(AVAILABLE DATA begins)

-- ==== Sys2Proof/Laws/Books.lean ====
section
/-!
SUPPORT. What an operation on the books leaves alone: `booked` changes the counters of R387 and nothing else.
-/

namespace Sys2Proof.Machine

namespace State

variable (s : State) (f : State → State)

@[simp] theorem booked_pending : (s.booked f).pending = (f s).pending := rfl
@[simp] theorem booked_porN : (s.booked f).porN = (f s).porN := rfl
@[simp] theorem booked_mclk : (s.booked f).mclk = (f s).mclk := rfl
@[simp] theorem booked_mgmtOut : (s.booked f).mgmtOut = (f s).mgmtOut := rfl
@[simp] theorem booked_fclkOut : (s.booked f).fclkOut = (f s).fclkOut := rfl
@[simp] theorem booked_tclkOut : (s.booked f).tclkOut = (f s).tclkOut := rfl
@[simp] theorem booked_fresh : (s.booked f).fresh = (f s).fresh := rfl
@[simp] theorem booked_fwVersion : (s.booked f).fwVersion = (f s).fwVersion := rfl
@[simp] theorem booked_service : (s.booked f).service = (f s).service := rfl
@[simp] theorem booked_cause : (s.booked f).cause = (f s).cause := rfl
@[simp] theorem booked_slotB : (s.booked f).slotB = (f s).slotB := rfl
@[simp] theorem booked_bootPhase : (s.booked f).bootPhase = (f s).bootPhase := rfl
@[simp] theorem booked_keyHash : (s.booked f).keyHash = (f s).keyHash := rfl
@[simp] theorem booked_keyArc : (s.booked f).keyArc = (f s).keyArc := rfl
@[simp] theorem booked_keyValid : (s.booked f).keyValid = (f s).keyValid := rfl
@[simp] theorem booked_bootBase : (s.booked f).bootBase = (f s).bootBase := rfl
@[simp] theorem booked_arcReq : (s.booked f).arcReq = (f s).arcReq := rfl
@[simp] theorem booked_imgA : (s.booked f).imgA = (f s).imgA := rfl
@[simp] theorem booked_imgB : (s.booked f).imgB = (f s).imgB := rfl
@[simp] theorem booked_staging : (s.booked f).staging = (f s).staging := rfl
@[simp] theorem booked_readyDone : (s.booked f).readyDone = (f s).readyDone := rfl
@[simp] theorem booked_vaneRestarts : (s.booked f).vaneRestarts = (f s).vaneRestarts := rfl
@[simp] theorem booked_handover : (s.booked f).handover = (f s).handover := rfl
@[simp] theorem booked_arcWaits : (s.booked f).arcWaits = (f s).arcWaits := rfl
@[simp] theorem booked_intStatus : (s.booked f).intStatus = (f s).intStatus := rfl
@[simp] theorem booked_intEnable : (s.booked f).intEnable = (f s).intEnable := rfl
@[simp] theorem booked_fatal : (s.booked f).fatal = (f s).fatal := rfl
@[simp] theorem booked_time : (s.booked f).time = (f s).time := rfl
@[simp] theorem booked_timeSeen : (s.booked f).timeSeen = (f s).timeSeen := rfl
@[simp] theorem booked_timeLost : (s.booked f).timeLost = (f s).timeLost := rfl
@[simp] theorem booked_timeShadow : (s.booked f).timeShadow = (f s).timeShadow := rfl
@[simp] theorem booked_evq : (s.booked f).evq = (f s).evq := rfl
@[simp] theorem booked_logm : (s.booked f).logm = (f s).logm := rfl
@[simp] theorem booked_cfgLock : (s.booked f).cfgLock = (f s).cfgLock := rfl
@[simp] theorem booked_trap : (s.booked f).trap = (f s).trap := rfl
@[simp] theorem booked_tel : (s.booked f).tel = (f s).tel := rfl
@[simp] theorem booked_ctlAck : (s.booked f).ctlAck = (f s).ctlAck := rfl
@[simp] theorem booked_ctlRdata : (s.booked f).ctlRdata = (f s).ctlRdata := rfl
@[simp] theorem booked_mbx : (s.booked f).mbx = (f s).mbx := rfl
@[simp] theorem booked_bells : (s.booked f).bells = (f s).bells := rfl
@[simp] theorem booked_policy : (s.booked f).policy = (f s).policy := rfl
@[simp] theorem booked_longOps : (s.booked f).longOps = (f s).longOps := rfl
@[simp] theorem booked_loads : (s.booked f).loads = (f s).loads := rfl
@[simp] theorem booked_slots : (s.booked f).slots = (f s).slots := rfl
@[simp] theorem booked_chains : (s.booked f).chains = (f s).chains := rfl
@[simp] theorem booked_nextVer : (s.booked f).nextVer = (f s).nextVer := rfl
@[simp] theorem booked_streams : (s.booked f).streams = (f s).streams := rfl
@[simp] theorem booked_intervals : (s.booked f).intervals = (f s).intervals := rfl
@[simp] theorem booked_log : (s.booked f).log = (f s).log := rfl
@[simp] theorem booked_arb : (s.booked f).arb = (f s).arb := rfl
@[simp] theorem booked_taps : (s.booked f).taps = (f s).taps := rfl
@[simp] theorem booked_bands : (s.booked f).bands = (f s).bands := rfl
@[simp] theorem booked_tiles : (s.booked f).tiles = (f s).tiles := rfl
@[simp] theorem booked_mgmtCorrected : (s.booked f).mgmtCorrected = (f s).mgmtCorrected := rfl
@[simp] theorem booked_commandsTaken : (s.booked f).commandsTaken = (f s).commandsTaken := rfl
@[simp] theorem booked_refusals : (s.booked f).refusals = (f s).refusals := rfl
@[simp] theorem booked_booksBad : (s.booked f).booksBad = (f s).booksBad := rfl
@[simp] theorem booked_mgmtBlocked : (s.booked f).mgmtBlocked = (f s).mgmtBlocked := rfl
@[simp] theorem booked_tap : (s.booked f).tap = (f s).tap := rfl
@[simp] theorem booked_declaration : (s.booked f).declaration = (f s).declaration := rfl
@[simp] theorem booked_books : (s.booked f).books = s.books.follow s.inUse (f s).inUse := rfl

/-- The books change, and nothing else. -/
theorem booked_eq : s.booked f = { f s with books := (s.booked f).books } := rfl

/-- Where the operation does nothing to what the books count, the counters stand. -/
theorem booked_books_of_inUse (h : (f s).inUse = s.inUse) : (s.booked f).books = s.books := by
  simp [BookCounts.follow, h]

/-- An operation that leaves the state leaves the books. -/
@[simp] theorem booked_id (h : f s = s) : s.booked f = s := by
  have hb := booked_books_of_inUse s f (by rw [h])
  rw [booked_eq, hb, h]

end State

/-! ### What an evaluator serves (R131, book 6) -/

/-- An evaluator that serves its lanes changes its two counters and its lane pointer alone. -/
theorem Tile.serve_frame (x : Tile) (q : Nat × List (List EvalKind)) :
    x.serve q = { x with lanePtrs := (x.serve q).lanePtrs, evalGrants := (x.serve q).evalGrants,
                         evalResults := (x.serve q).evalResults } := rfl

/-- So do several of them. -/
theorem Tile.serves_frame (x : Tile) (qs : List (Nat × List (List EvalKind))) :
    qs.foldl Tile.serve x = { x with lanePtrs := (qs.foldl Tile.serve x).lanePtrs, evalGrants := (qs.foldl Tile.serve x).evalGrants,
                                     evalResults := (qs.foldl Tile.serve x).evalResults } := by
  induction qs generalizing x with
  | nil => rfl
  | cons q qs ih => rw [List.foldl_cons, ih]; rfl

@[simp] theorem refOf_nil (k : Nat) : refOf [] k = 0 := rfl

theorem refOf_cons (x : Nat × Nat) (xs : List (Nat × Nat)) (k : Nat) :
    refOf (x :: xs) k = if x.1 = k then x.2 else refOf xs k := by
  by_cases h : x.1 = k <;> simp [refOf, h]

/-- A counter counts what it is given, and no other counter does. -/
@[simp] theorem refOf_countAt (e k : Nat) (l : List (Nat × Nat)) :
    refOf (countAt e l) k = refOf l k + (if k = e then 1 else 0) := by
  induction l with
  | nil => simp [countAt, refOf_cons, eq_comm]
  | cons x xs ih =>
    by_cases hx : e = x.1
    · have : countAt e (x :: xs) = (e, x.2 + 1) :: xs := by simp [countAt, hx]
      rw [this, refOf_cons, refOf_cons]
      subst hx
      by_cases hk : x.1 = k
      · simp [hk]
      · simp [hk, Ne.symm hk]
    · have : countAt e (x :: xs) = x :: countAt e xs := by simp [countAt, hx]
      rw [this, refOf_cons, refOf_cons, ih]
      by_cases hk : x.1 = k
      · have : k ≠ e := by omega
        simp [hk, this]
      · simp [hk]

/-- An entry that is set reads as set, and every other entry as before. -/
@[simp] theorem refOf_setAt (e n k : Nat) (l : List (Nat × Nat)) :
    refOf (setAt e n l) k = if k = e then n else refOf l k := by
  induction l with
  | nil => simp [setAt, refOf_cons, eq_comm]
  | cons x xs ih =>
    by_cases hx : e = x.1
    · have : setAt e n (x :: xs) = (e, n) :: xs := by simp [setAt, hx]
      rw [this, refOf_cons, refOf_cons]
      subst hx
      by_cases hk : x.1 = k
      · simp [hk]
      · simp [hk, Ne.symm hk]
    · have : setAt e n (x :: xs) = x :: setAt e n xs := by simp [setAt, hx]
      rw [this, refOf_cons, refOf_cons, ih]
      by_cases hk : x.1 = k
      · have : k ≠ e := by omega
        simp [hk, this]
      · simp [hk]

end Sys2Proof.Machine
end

(AVAILABLE DATA ends)

— WORK INSTRUCTIONS —
Please, from the entries above, set down exactly the lines from the one containing "evalResults := (qs.foldl" through the one containing "k = 0 := rfl", and only those.

— EXERCISE SOLUTION —
                                     evalResults := (qs.foldl Tile.serve x).evalResults } := by
  induction qs generalizing x with
  | nil => rfl
  | cons q qs ih => rw [List.foldl_cons, ih]; rfl

@[simp] theorem refOf_nil (k : Nat) : refOf [] k = 0 := rfl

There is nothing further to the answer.